The original order of center I/O operations does not have to be changed, and we can compare original and optimized operations.

2.4 Step (4): Experimental Evaluation

We propose the following experimental setup to evaluate our scheduling policy using our simulation tool: given a complete day of operations from our dataset, we apply our shift-based scheduling policy. We compare the original and the modified sequence of operations, feeding them to our simulation tool in a trace-driven style. In this scenario, we do not use the orchestrator and the operators agents, but we directly order crane and shuttle to move SKUs in a given sequence. These resources will execute one order at a time, synchronizing independently with each other; once they finish an order, they will ask for the next one until no more orders are available.

Key Performance Indicator

As KPI, an interesting measure would be the total waiting time of an SKU by an operator, and the total amount of time to complete all orders. However, given that we can not recover operators information with the available data, we consider as KPI the total amount of time spent by the crane to move all SKUs, comparing the original actions with the modified ones.

Experimental Results

In Table 1 we present the results of the execution of the shift based scheduling on ten different days of our dataset. We compare the time t (in seconds) spent by the crane in the original (subscript o) and modified (subscript m) sequence of actions, for the front-end I/O actions (superscript f), the central I/O actions (superscript c) and all set of actions (no superscript). In particular we present the percentage gain or loss of time given by the modified sequence ((t o − t m)∕t o): a positive value is a gain, a negative value a loss.

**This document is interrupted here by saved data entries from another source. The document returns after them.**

/-- The entries of index 0x3400. -/
def odRows3400 : List OdRow :=
  [ ⟨0x01, .bool, .rws, 1, true, .range 0 1⟩,
    ⟨0x02, .u32, .ro, 0, false, .any⟩,
    ⟨0x03, .u32, .ro, 0, false, .any⟩,
    ⟨0x04, .u32, .ro, 0, false, .any⟩,
    ⟨0x05, .u32, .ro, 0, false, .any⟩,
    ⟨0x10, .u64, .ro, 0, false, .any⟩,
    ⟨0x11, .u64, .ro, 0, false, .any⟩,
    ⟨0x12, .u64, .ro, 0, false, .any⟩,
    ⟨0x13, .u64, .ro, 0, false, .any⟩,
    ⟨0x14, .u64, .ro, 0, false, .any⟩,
    ⟨0x20, .u64, .ro, 0, false, .any⟩,
    ⟨0x21, .u32, .ro, 0, false, .any⟩,
    ⟨0x22, .u32, .ro, 0, false, .any⟩,
    ⟨0x23, .u32, .ro, 0, false, .any⟩,
    ⟨0x24, .u32, .ro, 0, false, .any⟩ ]

/-- The entries of index 0x4000, part 1. -/
def odRows4000P1 : List OdRow :=
  [ ⟨0x01, .u64, .rws, 0x3FF000000, true, .any⟩,
    ⟨0x02, .u32, .ro, 0, false, .any⟩,
    ⟨0x03, .u32, .rws, 0x10000, true, .range 0 65536⟩,
    ⟨0x04, .u64, .ro, 0, false, .any⟩,
    ⟨0x05, .u32, .ro, 0, false, .any⟩,
    ⟨0x06, .u32, .ro, 0, false, .any⟩,
    ⟨0x07, .u64, .ro, 0, false, .any⟩,
    ⟨0x08, .u32, .ro, 0, false, .any⟩,
    ⟨0x09, .u32, .ro, 0, false, .any⟩,
    ⟨0x0A, .u32, .ro, 0, false, .any⟩,
    ⟨0x0B, .u64, .ro, 0, false, .any⟩,
    ⟨0x0C, .u32, .ro, 0, false, .any⟩,
    ⟨0x0D, .u32, .ro, 0, false, .any⟩,
    ⟨0x0E, .u64, .ro, 0, false, .any⟩,
    ⟨0x0F, .u64, .ro, 0, false, .any⟩,
    ⟨0x10, .u64, .rws, 0x3FE000000, true, .clogBase⟩,
    ⟨0x11, .u16, .ro, 0, false, .any⟩,
    ⟨0x12, .u16, .rw, 0, false, .any⟩,
    ⟨0x13, .u32, .ro, 0, false, .any⟩,
    ⟨0x14, .u16, .rw, 0, true, .range 0 1000⟩,
    ⟨0x15, .u32, .ro, 0, false, .any⟩,
    ⟨0x16, .u16, .rw, 0, false, .any⟩,
    ⟨0x17, .domain, .ro, 0, false, .any⟩,
    ⟨0x20, .u16, .rw, 0x384, true, .range 100 1000⟩,
    ⟨0x21, .u16, .rw, 0x96, true, .range 0 1000⟩,
    ⟨0x22, .u32, .ro, 0, false, .any⟩,
    ⟨0x23, .u32, .ro, 0, false, .any⟩,
    ⟨0x24, .u16, .ro, 0, false, .any⟩,
    ⟨0x25, .u64, .ro, 0, false, .any⟩,
    ⟨0x26, .u64, .ro, 0, false, .any⟩,
    ⟨0x27, .u8, .rw, 0x20, true, .range 1 32⟩,
    ⟨0x28, .u16, .rw, 0x32, true, .range 0 10000⟩,
    ⟨0x29, .u64, .ro, 0, false, .any⟩,
    ⟨0x2A, .u64, .ro, 0, false, .any⟩,
    ⟨0x2B, .u16, .rw, 0, true, .range 0 500⟩,
    ⟨0x2C, .u64, .ro, 0, false, .any⟩,
    ⟨0x30, .u32, .ro, 0, false, .any⟩,
    ⟨0x31, .u32, .ro, 0, false, .any⟩,
    ⟨0x33, .u16, .rw, 0x64, true, .range 0 500⟩,
    ⟨0x34, .u64, .ro, 0, false, .any⟩ ]

/-- The entries of index 0x4000, part 2. -/
def odRows4000P2 : List OdRow :=
  [ ⟨0x35, .u64, .ro, 0, false, .any⟩,
    ⟨0x36, .u64, .ro, 0, false, .any⟩,
    ⟨0x37, .u32, .ro, 0, false, .any⟩,
    ⟨0x38, .u32, .ro, 0, false, .any⟩,
    ⟨0x39, .u32, .ro, 0, false, .any⟩,
    ⟨0x3A, .u32, .ro, 0, false, .any⟩,
    ⟨0x40, .u8, .rw, 1, true, .range 0 63⟩,
    ⟨0x41, .u8, .rw, 1, true, .range 0 63⟩,
    ⟨0x42, .u8, .rw, 1, true, .range 0 63⟩,
    ⟨0x43, .u8, .rw, 1, true, .range 0 63⟩,
    ⟨0x44, .u8, .rw, 1, true, .range 0 63⟩,
    ⟨0x45, .u8, .rw, 1, true, .range 0 63⟩,
    ⟨0x46, .u8, .rw, 1, true, .range 0 63⟩,
    ⟨0x47, .u8, .rw, 1, true, .range 0 63⟩,
    ⟨0x48, .u8, .rw, 1, true, .range 0 63⟩,
    ⟨0x49, .u8, .rw, 1, true, .range 0 63⟩,
    ⟨0x4A, .u8, .rw, 1, true, .range 0 63⟩,
    ⟨0x4B, .u8, .rw, 1, true, .range 0 63⟩,
    ⟨0x4C, .u8, .rw, 1, true, .range 0 63⟩,
    ⟨0x4D, .u8, .rw, 1, true, .range 0 63⟩,
    ⟨0x4E, .u8, .rw, 1, true, .range 0 63⟩,
    ⟨0x4F, .u8, .rw, 1, true, .range 0 63⟩,
    ⟨0x50, .u8, .rw, 1, true, .range 0 63⟩,
    ⟨0x51, .u8, .rw, 1, true, .range 0 63⟩,
    ⟨0x52, .u8, .rw, 1, true, .range 0 63⟩,
    ⟨0x53, .u8, .rw, 1, true, .range 0 63⟩,
    ⟨0x54, .u8, .rw, 1, true, .range 0 63⟩,
    ⟨0x55, .u8, .rw, 1, true, .range 0 63⟩,
    ⟨0x56, .u8, .rw, 1, true, .range 0 63⟩,
    ⟨0x57, .u8, .rw, 1, true, .range 0 63⟩,
    ⟨0x58, .u8, .rw, 1, true, .range 0 63⟩,
    ⟨0x59, .u8, .rw, 1, true, .range 0 63⟩,
    ⟨0x5A, .u8, .rw, 1, true, .range 0 63⟩,
    ⟨0x5B, .u8, .rw, 1, true, .range 0 63⟩,
    ⟨0x5C, .u8, .rw, 1, true, .range 0 63⟩,
    ⟨0x5D, .u8, .rw, 1, true, .range 0 63⟩,
    ⟨0x5E, .u8, .rw, 1, true, .range 0 63⟩,
    ⟨0x5F, .u8, .rw, 1, true, .range 0 63⟩,
    ⟨0x60, .u8, .rw, 1, true, .range 0 63⟩,
    ⟨0x61, .u8, .rw, 1, true, .range 0 63⟩ ]

/-- The entries of index 0x4000, part 3. -/
def odRows4000P3 : List OdRow :=
  [ ⟨0x62, .u8, .rw, 1, true, .range 0 63⟩,
    ⟨0x63, .u8, .rw, 1, true, .range 0 63⟩,
    ⟨0x64, .u8, .rw, 1, true, .range 0 63⟩,
    ⟨0x65, .u8, .rw, 1, true, .range 0 63⟩,
    ⟨0x66, .u8, .rw, 1, true, .range 0 63⟩,
    ⟨0x67, .u8, .rw, 1, true, .range 0 63⟩,
    ⟨0x68, .u8, .rw, 1, true, .range 0 63⟩,
    ⟨0x69, .u8, .rw, 1, true, .range 0 63⟩,
    ⟨0x6A, .u8, .rw, 1, true, .range 0 63⟩,
    ⟨0x6B, .u8, .rw, 1, true, .range 0 63⟩,
    ⟨0x6C, .u8, .rw, 1, true, .range 0 63⟩,
    ⟨0x6D, .u8, .rw, 1, true, .range 0 63⟩,
    ⟨0x6E, .u8, .rw, 1, true, .range 0 63⟩,
    ⟨0x6F, .u8, .rw, 1, true, .range 0 63⟩,
    ⟨0x70, .u8, .rw, 1, true, .range 0 63⟩,
    ⟨0x71, .u8, .rw, 1, true, .range 0 63⟩,
    ⟨0x72, .u8, .rw, 1, true, .range 0 63⟩,
    ⟨0x73, .u8, .rw, 1, true, .range 0 63⟩,
    ⟨0x74, .u8, .rw, 1, true, .range 0 63⟩,
    ⟨0x75, .u8, .rw, 1, true, .range 0 63⟩,
    ⟨0x76, .u8, .rw, 1, true, .range 0 63⟩,
    ⟨0x77, .u8, .rw, 1, true, .range 0 63⟩,
    ⟨0x78, .u8, .rw, 1, true, .range 0 63⟩,
    ⟨0x79, .u8, .rw, 1, true, .range 0 63⟩,
    ⟨0x7A, .u8, .rw, 1, true, .range 0 63⟩,
    ⟨0x7B, .u8, .rw, 1, true, .range 0 63⟩,
    ⟨0x7C, .u8, .rw, 1, true, .range 0 63⟩,
    ⟨0x7D, .u8, .rw, 1, true, .range 0 63⟩,
    ⟨0x7E, .u8, .rw, 1, true, .range 0 63⟩,
    ⟨0x7F, .u8, .rw, 1, true, .range 0 63⟩ ]

/-- The entries of index 0x4000. -/
def odRows4000 : List OdRow := odRows4000P1 ++ odRows4000P2 ++ odRows4000P3

/-- The entries of index 0x4100. -/
def odRows4100 : List OdRow :=
  [ ⟨0x01, .bool, .rw, 1, true, .range 0 1⟩,
    ⟨0x02, .u64, .ro, 0, false, .any⟩,
    ⟨0x03, .u64, .ro, 0, false, .any⟩,
    ⟨0x04, .u64, .ro, 0, false, .any⟩,
    ⟨0x05, .u64, .ro, 0, false, .any⟩,
    ⟨0x06, .u32, .ro, 0, false, .any⟩,
    ⟨0x07, .u32, .ro, 0, false, .any⟩,
    ⟨0x08, .u64, .ro, 0, false, .any⟩ ]

/-- The entries of index 0x4200. -/
def odRows4200 : List OdRow :=
  [ ⟨0x01, .u64, .ro, 0, false, .any⟩,
    ⟨0x02, .u64, .ro, 0, false, .any⟩,
    ⟨0x03, .u64, .ro, 0, false, .any⟩,
    ⟨0x04, .u64, .ro, 0, false, .any⟩,
    ⟨0x05, .u64, .ro, 0, false, .any⟩,
    ⟨0x06, .u64, .ro, 0, false, .any⟩,
    ⟨0x07, .u32, .ro, 0, false, .any⟩,
    ⟨0x08, .u64, .ro, 0, false, .any⟩,
    ⟨0x09, .u64, .ro, 0, false, .any⟩,
    ⟨0x0A, .u32, .ro, 0, false, .any⟩,
    ⟨0x0B, .u64, .ro, 0, false, .any⟩,
    ⟨0x10, .u32, .rw, 0, false, .any⟩,
    ⟨0x11, .domain, .ro, 0, false, .any⟩ ]

/-- The entries of index 0x4300. -/
def odRows4300 : List OdRow :=
  [ ⟨0x01, .u64, .rws, 0x3C0000000, true, .any⟩,
    ⟨0x02, .u64, .rws, 0x40000000, true, .any⟩,
    ⟨0x03, .u32, .ro, 0, false, .any⟩,
    ⟨0x04, .u32, .ro, 0, false, .any⟩,
    ⟨0x05, .u32, .ro, 0, false, .any⟩,
    ⟨0x06, .u8, .rw, 3, true, .range 0 16⟩,
    ⟨0x08, .u16, .rw, 0x3C, true, .range 10 3600⟩,
    ⟨0x09, .u16, .rw, 0x5DC, true, .range 1000 8000⟩,
    ⟨0x0F, .u16, .rw, 0, false, .any⟩,
    ⟨0x10, .domain, .ro, 0, false, .any⟩ ]

/-- The entries of index 0x5000. -/
def odRows5000 : List OdRow :=
  [ ⟨0x01, .u64, .ro, 0, false, .any⟩,
    ⟨0x02, .u16, .rws, 0xFFF, true, .any⟩,
    ⟨0x03, .u32, .ro, 0, false, .any⟩,
    ⟨0x04, .u32, .ro, 0, false, .any⟩,
    ⟨0x05, .u32, .ro, 0, false, .any⟩,
    ⟨0x06, .u32, .ro, 0, false, .any⟩,
    ⟨0x07, .u64, .ro, 0, false, .any⟩,
    ⟨0x10, .u8, .rw, 0, false, .range 0 11⟩,
    ⟨0x11, .u8, .ro, 0, false, .any⟩,
    ⟨0x12, .bool, .ro, 0, false, .range 0 1⟩,
    ⟨0x13, .u64, .ro, 0xFFFFFFFFFFFFFFFF, false, .any⟩,
    ⟨0x14, .u8, .ro, 0xFF, false, .any⟩,
    ⟨0x15, .u16, .ro, 0, false, .any⟩,
    ⟨0x16, .u64, .ro, 0, false, .any⟩,
    ⟨0x17, .u32, .ro, 0, false, .any⟩,
    ⟨0x18, .u32, .ro, 0, false, .any⟩,
    ⟨0x19, .u64, .ro, 0, false, .any⟩,
    ⟨0x1A, .u32, .ro, 0, false, .any⟩,
    ⟨0x1B, .u64, .ro, 0, false, .any⟩,
    ⟨0x1C, .u64, .ro, 0, false, .any⟩,
    ⟨0x1D, .u64, .ro, 0, false, .any⟩,
    ⟨0x20, .u32, .rw, 0x186A0, true, .range 1000 10000000⟩ ]

/-- The entries of index 0x5100. -/
def odRows5100 : List OdRow :=
  [ ⟨0x01, .u8, .ro, 2, false, .any⟩,
    ⟨0x02, .u8, .ro, 0, false, .any⟩,
    ⟨0x03, .u64, .ro, 0xFFFFFFFFFFFFFFFF, false, .any⟩,
    ⟨0x04, .u8, .rws, 2, true, .range 2 8⟩,
    ⟨0x05, .u8, .rws, 0, true, .range 0 2⟩,
    ⟨0x06, .u32, .ro, 0, false, .any⟩,
    ⟨0x07, .u64, .rws, 0xFFFFFFFFFFFFFFFF, true, .galleryPath⟩,
    ⟨0x08, .domain, .rws, 0, true, .any⟩,
    ⟨0x09, .u16, .rw, 0x64, true, .range 20 1000⟩,
    ⟨0x0A, .u64, .ro, 0xFFFFFFFFFFFFFFFF, false, .any⟩,
    ⟨0x0B, .bool, .ro, 0, false, .range 0 1⟩,
    ⟨0x0C, .u32, .ro, 0, false, .any⟩,
    ⟨0x0D, .u32, .ro, 0, false, .any⟩,
    ⟨0x0E, .domain, .rws, 0, true, .any⟩,
    ⟨0x0F, .bool, .rws, 0, true, .range 0 1⟩,
    ⟨0x10, .u32, .ro, 0x50, false, .any⟩,
    ⟨0x11, .u32, .ro, 0x180, false, .any⟩,
    ⟨0x12, .u32, .ro, 0x200, false, .any⟩,
    ⟨0x13, .u16, .ro, 0, false, .any⟩,
    ⟨0x14, .u32, .ro, 0, false, .any⟩,
    ⟨0x15, .u32, .ro, 0, false, .any⟩,
    ⟨0x16, .u32, .ro, 0, false, .any⟩ ]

Table 1 Comparison of total time spent by the crane (in seconds)

For every instance, I o is the percentage of central I/O actions that in the original sequence are nested with front-end I/O actions. In average, I o is around 1% on all instances, except instance 9 where its value is 3.81%. This latter also corresponds to a gain of 7% given by our scheduling policy, which in fact always grants I m = 0%.

In all instances the modified sequence provides a substantial improvement in execution time for the front-end I/O actions, in the range 10–30%. However, the central I/O actions have higher execution times with a worsening in the range 1–3%, due to the new positions of SKUs entering from the front-end I/O point, defined by our simple storage policy. Considering the complete sequence of actions, the modified sequence grants only a slight improvement in the range 0.5–3%, with a single substantial gain around 7% but also one worsening of 0.22%.

Although our policy leads to a substantial time gain on the optimized operations, the advantage on the total operations time is limited. The time loss on central I/O operations indicates that a better storage policy is needed for the shift-based scheduling, to make a cleverer use of the rack cells.

Finally, in last column of Table 1, we report relative gaps between the overall time spent by crane and shuttle in mechanical operations measured on the real data (ϕ r), and that obtained by the modified sequence in our simulation (ϕ m). The overall picture is similar to that concerning SKUs operation times.

3 Conclusions

We proposed a generic approach to the identification of critical AS/RS sub-components, and the design of corresponding optimization policies. It makes use of both descriptive and optimization models.

Our framework turned out to be more flexible than those proposed in the literature; one of its key features is to shift complexity in the logic component of an orchestrator, that in turn can be effectively encoded by optimization models.

The building of a descriptive model turns out to be an asset of our methodology, allowing to (indirectly, but reliably) evaluate the effect of optimization on the real world system. In our case, the design and application of a custom optimization policy allows to reduce operational times of certain system functions at the expense of others. We indeed believe this to be a common issue when optimization policies are applied in practice. The potential of combining optimization and simulation actually unfolds at this stage: the decision maker can evaluate the impact of different optimization strategies, choosing the one yielding a suitable balancing for his/her system.